Input data:
....................

/-- OUTPUT_SET of a FIXED output while ARMED: the clamped code is its fixed code, its source code and, when it is driven, its target. Of a
FIXED remote entry while ARMED: its fixed code and its value, which it requests in RUN when it changed (R28, R144). Each is NOT_NOW with
another binding and LOCKED under protect (R138; the selector 0 output, 1 entry by R193). That NOT_NOW comes before LOCKED, and that the value
an entry has already is not requested again, are the model's choices (log entry 33); that the request carries the entry as its requester, also
when it coalesces, is the model's deduction (log entry 13). -/
def Obligations.OutputSetFixesCode : Prop :=
  (∀ (tag : Byte) (i : Fin 16) (v : BitVec 16) (s : State),
    let fields := u8 0 ++ u8 i ++ u16 v.toNat
    let o := s.ost.outputs.get i
    let code := min 4095 v.toNat
    ActReady tag 5 fields s →
    ((s.cfg.outputs.get i).binding ≠ .fixed → exec (.outputSet tag fields) s = .next (s.refusedFor tag .notNow)) ∧
    ((s.cfg.outputs.get i).binding = .fixed → s.pru.state ≠ .armed →
      exec (.outputSet tag fields) s = .next (s.refusedFor tag .locked)) ∧
    ((s.cfg.outputs.get i).binding = .fixed → s.pru.state = .armed →
      ∃ t : State, exec (.outputSet tag fields) s = .next (t.answered tag .done (u8 (if v.toNat ≤ 4095 then 0 else 1))) ∧
        t = { s with ost := { s.ost with outputs := s.ost.outputs.set i (t.ost.outputs.get i) } } ∧
        (t.ost.outputs.get i).fixed = code ∧ (t.ost.outputs.get i).source = code ∧
        (t.ost.outputs.get i).driven = o.driven ∧
        (o.driven = true → (t.ost.outputs.get i).target = code) ∧
        (o.driven = false → (t.ost.outputs.get i).code = o.code))) ∧
  (∀ (tag : Byte) (i : Fin 32) (v : BitVec 16) (s : State),
    let fields := u8 1 ++ u8 i ++ u16 v.toNat
    let c := s.cfg.remotes.get i
    let r := s.ost.remotes.get i
    let code := min 4095 v.toNat
    ActReady tag 5 fields s →
    ((s.cfg.remotes.get i).binding ≠ .fixed → exec (.outputSet tag fields) s = .next (s.refusedFor tag .notNow)) ∧
    ((s.cfg.remotes.get i).binding = .fixed → s.pru.state ≠ .armed →
      exec (.outputSet tag fields) s = .next (s.refusedFor tag .locked)) ∧
    ((s.cfg.remotes.get i).binding = .fixed → s.pru.state = .armed →
      ∃ t : State, exec (.outputSet tag fields) s = .next (t.answered tag .done (u8 (if v.toNat ≤ 4095 then 0 else 1))) ∧
        OutputEvent s t ∧ t.ost.outputs = s.ost.outputs ∧ (t.ost.remotes.get i).fixed = code ∧
        (t.ost.remotes.get i).value = some (code : Int) ∧
        (s.phase ≠ .run ∨ r.value = some (code : Int) → t.fbc = s.fbc ∧
          t.ost.remotes = s.ost.remotes.set i { r with fixed := code, value := some (code : Int) }) ∧
        (s.phase = .run → r.value ≠ some (code : Int) → r.taken = none →
          let answer := s.fbc.request false ⟨.command, c.node, c.point, code, c.priority, some i⟩
          (answer.1 = .dropped → t.fbc = s.fbc.count s.holdsCounts .txDrop ∧
            t.ost.remotes = s.ost.remotes.set i { r with fixed := code, value := some (code : Int), dirty := true }) ∧
          (answer.1 ≠ .dropped → t.fbc = answer.2.1 ∧ t.ost.remotes = s.ost.remotes.set i { r with
            fixed := code, value := some (code : Int), last := some (code : Int), dirty := false, timer := c.refresh }))))

/-- MODE_SET: the mode, the STANDS class and the zone demands of its profile, the entry scene while ARMED, the pass in RUN, and the
PROGRAM notice last (R153, R154). The remote entries that all this changed make their requests in entry index order, also those that the pass
changed back (R144; once, at the end of the event, is the model's choice, log entry 42, and that a request carries its entry as its requester
the model's deduction, log entry 13). -/
def Obligations.ModeSetChangesMode : Prop :=
  ∀ (tag : Byte) (m : ArenaMode) (s : State),
    let fields := u8 (codeOf arenaModes m)
    let p := s.cfg.profiles.get (modeIndex m)
    ActReady tag 6 fields s →
    ∃ t : State, exec (.modeSet tag fields) s = .next (t.answered tag .done [0]) ∧
      Inner { s with scu := { s.scu with mode := m } } t ∧ Followed s t ∧ t.ptb = s.ptb ∧ SheetsKept s t ∧
      t.pru = s.pru ∧ t.stc = s.stc ∧
      (∀ z, (s.cfg.zones.get z).enabled = true → t.cdm.get z = { s.cdm.get z with
        demand := zoneDemand (s.cfg.zones.get z) (s.cdm.get z).state (s.cdm.get z).flood p.baseDemand }) ∧
      (∀ z, (s.cfg.zones.get z).enabled = false → t.cdm.get z = s.cdm.get z) ∧
      (∀ i, (s.cfg.sinks.get i).enabled = true → (s.cfg.sinks.get i).kind = .stands →
        (t.hra.sinks.get i).cls = p.standsClass) ∧
      (s.phase = .run → t.hra.timer = s.cfg.allocator.period) ∧
      (s.phase ≠ .run → ∀ i, (t.hra.sinks.get i).grant = (s.hra.sinks.get i).grant) ∧
      (p.entryScene = none ∨ s.pru.state ≠ .armed →
        ∀ i, (t.lsq.channels.get i).base = (s.lsq.channels.get i).base) ∧
      (∀ k i level, p.entryScene.bind (index 24) = some k → s.pru.state = .armed →
        (s.cfg.scenes.get k).levels.get i = some level → (t.lsq.channels.get i).base = level) ∧
      (s.cfg.notice.enables.get 9 = true → t.lnk.notices.length < 32 →
        t.lnk.notices.getLast? = some ⟨.program, 65535, codeOf arenaModes m, s.scu.clock, 0⟩) ∧
      (s.phase = .run → s.pru.state = .armed → (∀ i, (s.ost.remotes.get i).taken = none) →
        ∃ v u : State, v.fbc = s.fbc ∧ v.ost.remotes = s.ost.remotes ∧ v.cdm = t.cdm ∧
          (∀ i, (v.hra.sinks.get i).grant = (s.hra.sinks.get i).grant) ∧ PassRound (s.sourceMoved v) v u ∧
          t = { u with lnk := t.lnk })

/-- RESURFACE_START in NORMAL or SOFT freezes the budget and starts hold and tank timer; a repeat in RESURFACE sets both timers again and
changes nothing else, but that a tank timer which starts or stops informs the allocator (R58, R90); RESURFACE_END takes a fresh evaluation
and leaves the tank timer; each is NOT_NOW elsewhere (R54, R55, R57). The change of the sheet's state queues its SHEET notice, and that of a
zone its ZONE notice (R63, R81); a repeat queues none. -/
def Obligations.ResurfaceActs : Prop :=
  ∀ (tag : Byte) (sh : Fin 2) (s : State),
    let c := s.cfg.sheets.get sh
    let r := s.shm.get sh
    let others (t : State) : Prop :=
      ∀ j, j ≠ sh → t.shm.get j = { s.shm.get j with atLastPass := (t.shm.get j).atLastPass }
    (ActReady tag 7 (u8 sh) s →
      (∀ w, r.state = .normal ∨ r.state = .soft → r.budget = .watts w →
        ∃ t : State, exec (.resurfaceStart tag (u8 sh)) s = .next (t.answered tag .done [0]) ∧ SheetEvent s t ∧ others t ∧
          StatesNotified s t ∧
          t.shm.get sh = { r with
            state := .resurface, frozen := some w, hold := c.resurfaceHold, tank := c.tankTime
            atLastPass := (t.shm.get sh).atLastPass } ∧
          (∀ z, (s.cfg.zones.get z).enabled = true → (s.cfg.zones.get z).sheet = some sh →
            (t.cdm.get z).flood = true) ∧
          (∀ z, (s.cfg.zones.get z).enabled = false ∨ (s.cfg.zones.get z).sheet ≠ some sh →
            t.cdm.get z = s.cdm.get z) ∧
          ((s.hra.sheets.get sh).tankRunning = (r.tank != 0) →
            (t.hra.sheets.get sh).tankRunning = (c.tankTime != 0))) ∧
      (r.state = .resurface →
        ∃ t : State, exec (.resurfaceStart tag (u8 sh)) s = .next (t.answered tag .done [0]) ∧
          t = { s with
            shm := s.shm.set sh { r with hold := c.resurfaceHold, tank := c.tankTime }
            hra := t.hra } ∧
          ((r.tank = 0 ↔ c.tankTime = 0) → t.hra = s.hra) ∧
          (¬ (r.tank = 0 ↔ c.tankTime = 0) →
            (t.hra.sheets.get sh).tankRunning = (c.tankTime != 0) ∧
            t.hra = { s.hra with sheets := t.hra.sheets, sinks := t.hra.sinks } ∧
            (∀ j, j ≠ sh → t.hra.sheets.get j = s.hra.sheets.get j) ∧
            ∀ i, (s.cfg.sinks.get i).kind ≠ .tank → t.hra.sinks.get i = s.hra.sinks.get i)) ∧
      (r.state = .critical ∨ r.state = .blind ∨ r.state = .covered ∨ r.state = .off →
        exec (.resurfaceStart tag (u8 sh)) s = .next (s.refusedFor tag .notNow))) ∧
    (ActReady tag 8 (u8 sh) s →
      (r.state = .resurface →
        ∃ t : State, exec (.resurfaceEnd tag (u8 sh)) s = .next (t.answered tag .done [0]) ∧ SheetEvent s t ∧ others t ∧
          StatesNotified s t ∧
          (t.shm.get sh).state = freshState c (s.sheetTemp c).1 (s.sheetTemp c).2 ∧
          (t.shm.get sh).temp = (s.sheetTemp c).1.map shownTemp ∧ (t.shm.get sh).frozen = none ∧ (t.shm.get sh).hold = 0 ∧
          (t.shm.get sh).tank = r.tank ∧
          (t.shm.get sh).budget = budgetOf c (t.shm.get sh).state (s.sheetTemp c).1 (s.sheetTemp c).2 none ∧
          (∀ z, (s.cfg.zones.get z).enabled = true → (s.cfg.zones.get z).sheet = some sh →
            (t.cdm.get z).flood = false) ∧
          (∀ z, (s.cfg.zones.get z).enabled = false ∨ (s.cfg.zones.get z).sheet ≠ some sh →
            t.cdm.get z = s.cdm.get z)) ∧
      (r.state ≠ .resurface → exec (.resurfaceEnd tag (u8 sh)) s = .next (s.refusedFor tag .notNow)))

/-- COVER on and off: UNLIMITED while COVERED, a fresh evaluation when the cover comes off, each with its SHEET notice (R63); NOT_NOW elsewhere
(R59, R60; codes on 0, off 1 by R193). In RUN the cover change runs a pass, and a budget decrease one before it (R53, R94); while ARMED each
pass has the entries that it changed request, the alarm's with the first (R144; the model's choice, log entry 42; that a request carries its
entry as its requester the model's deduction, log entry 13), so that one which the first pass changes and the second changes back requests
twice. -/
def Obligations.CoverActs : Prop :=
  ∀ (tag : Byte) (sh : Fin 2) (s : State),
    let c := s.cfg.sheets.get sh
    let r := s.shm.get sh
    let m := s.sheetTemp c
    let others (t : State) : Prop :=
      ∀ j, j ≠ sh → t.shm.get j = { s.shm.get j with atLastPass := (t.shm.get j).atLastPass }
    let before (a : State) : Prop := SheetEvent s a ∧ a.fbc = s.fbc ∧ a.ost.remotes = s.ost.remotes ∧ a.hra = s.hra ∧ a.lsq = s.lsq
    (ActReady tag 9 (u8 sh ++ [0]) s →
      (r.state = .normal ∨ r.state = .soft ∨ r.state = .critical ∨ r.state = .blind →
        ∃ t : State, exec (.coverOn tag (u8 sh ++ [0])) s = .next (t.answered tag .done [0]) ∧ SheetEvent s t ∧ others t ∧
          t.cdm = s.cdm ∧ StatesNotified s t ∧
          t.shm.get sh = { r with
            state := .covered, budget := .unlimited, criticalTime := 0, trigger := false
            atLastPass := (t.shm.get sh).atLastPass } ∧
          (s.phase = .run → (t.shm.get sh).atLastPass = some .unlimited ∧ t.hra.timer = s.cfg.allocator.period) ∧
          (s.phase = .run → s.pru.state = .armed → (∀ i, (s.ost.remotes.get i).taken = none) →
            ∃ a b : State, before a ∧ a.shm.get sh = { r with state := .covered, budget := .unlimited, criticalTime := 0, trigger := false } ∧
              PassRound (fun _ => false) a b ∧ t = { b with lnk := t.lnk })) ∧
      (r.state = .covered →
        exec (.coverOn tag (u8 sh ++ [0])) s = .next (s.answered tag .done [0])) ∧
      (r.state = .resurface ∨ r.state = .off →
        exec (.coverOn tag (u8 sh ++ [0])) s = .next (s.refusedFor tag .notNow))) ∧
    (ActReady tag 9 (u8 sh ++ [1]) s →
      (r.state = .covered →
        ∃ t : State, exec (.coverOff tag (u8 sh ++ [1])) s = .next (t.answered tag .done [0]) ∧ SheetEvent s t ∧ others t ∧
          t.cdm = s.cdm ∧ StatesNotified s t ∧ (t.shm.get sh).state = freshState c m.1 m.2 ∧ (t.shm.get sh).temp = m.1.map shownTemp ∧
          (t.shm.get sh).budget = budgetOf c (freshState c m.1 m.2) m.1 m.2 none ∧
          (s.phase = .run → (t.shm.get sh).atLastPass = some (t.shm.get sh).budget ∧
            t.hra.timer = s.cfg.allocator.period) ∧
          (s.phase = .run → s.pru.state = .armed → (∀ i, (s.ost.remotes.get i).taken = none) →
            let decrease : Prop :=
              match r.atLastPass, (t.shm.get sh).budget with
              | _, .unlimited => False
              | some (.watts w), .watts b => b < w
              | _, .watts _ => True
            ∃ a b : State, before a ∧ (a.shm.get sh).state = freshState c m.1 m.2 ∧ (a.shm.get sh).budget = (t.shm.get sh).budget ∧
              PassRound (fun _ => false) a b ∧
              (¬ decrease → t = { b with lnk := t.lnk }) ∧
              (decrease → ∃ d : State, PassRound (fun _ => false) b d ∧ t = { d with lnk := t.lnk }))) ∧
      (r.state ≠ .covered → exec (.coverOff tag (u8 sh ++ [1])) s = .next (s.refusedFor tag .notNow)))

/-- PROTECT_TRIP, and PROTECT asserted, trip in RUN while ARMED; else the trigger joins the set, with a PROTECT notice, unless it is a
member; in WAITING the act is NOT_NOW and the pin is only sampled, and while a LOAD runs the pin is gathered in RUN (R167, R169 to R171,
R174). A trip captures a snapshot of what stood before it, with its trigger set, unless one is pending or being written (R170, R175). That in
WAITING the pin is only sampled also while a LOAD runs is the model's deduction (log entry 20). -/
def Obligations.TriggersTrip : Prop :=
  let joined (x : Trigger) (s t : State) : Prop :=
    t = ({ s with pru := { s.pru with triggers := insertTrigger x s.pru.triggers } } : State).notice .protect
      (codeOf triggers x) (codeOf protectStates s.pru.state)
  (∀ (tag : Byte) (s : State), ActReady tag 10 [] s →
    (s.phase = .run → s.pru.state = .armed →
      ∃ t : State, exec (.protectTrip tag []) s = .next (t.answered tag .done [0]) ∧ Tripped [.host] s t) ∧
    (s.phase = .run → s.pru.state ≠ .armed → s.pru.triggers.contains .host = true →
      exec (.protectTrip tag []) s = .next (s.answered tag .done [0])) ∧
    (s.phase = .run → s.pru.state ≠ .armed → s.pru.triggers.contains .host = false →
      ∃ t : State, exec (.protectTrip tag []) s = .next (t.answered tag .done [0]) ∧ joined .host s t) ∧
    (s.phase = .waiting → exec (.protectTrip tag []) s = .next (s.refusedFor tag .notNow))) ∧
  (∀ (tag : Byte) (fields : List Byte) (s : State), Ready ⟨tag, kindAct, 10 :: fields⟩ s →
    (s.stc.op = .load → exec (.protectTrip tag fields) s = .next (s.refusedFor tag .storeBusy)) ∧
    (s.stc.op ≠ .load → fields ≠ [] → exec (.protectTrip tag fields) s = .next (s.refusedFor tag .badLength))) ∧
  (∀ s : State, s.live = true →
    let p : State := { s with pins := { s.pins with protect := true }, pru := { s.pru with pin := true } }
    (s.phase = .run → s.pru.pin = false → s.stc.op ≠ .load → s.pru.state = .armed →
      ∃ t : State, exec .protectAsserted s = .next t ∧ Tripped [.pin] p t) ∧
    (s.phase = .run → s.pru.pin = false → s.stc.op ≠ .load → s.pru.state ≠ .armed →
      (s.pru.triggers.contains .pin = true → exec .protectAsserted s = .next p) ∧
      (s.pru.triggers.contains .pin = false → ∃ t : State, exec .protectAsserted s = .next t ∧ joined .pin p t)) ∧
    (s.phase = .run → s.pru.pin = false → s.stc.op = .load →
      exec .protectAsserted s =
        .next { p with pru := { p.pru with deferred := insertTrigger .pin s.pru.deferred } }) ∧
    (s.phase = .waiting ∨ s.pru.pin = true → exec .protectAsserted s = .next p) ∧
    exec .protectDeasserted s =
      .next { s with pins := { s.pins with protect := false }, pru := { s.pru with pin := false } })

....................

What is needed: Scan the lines above for "(o.driven = true" and for "let fields := u8 1 ++ u8 i ++ u16 v.toNat". Repeat exactly the line holding each of them and every line in between.

Response to this exercise:
        (o.driven = true → (t.ost.outputs.get i).target = code) ∧
        (o.driven = false → (t.ost.outputs.get i).code = o.code))) ∧
  (∀ (tag : Byte) (i : Fin 32) (v : BitVec 16) (s : State),
    let fields := u8 1 ++ u8 i ++ u16 v.toNat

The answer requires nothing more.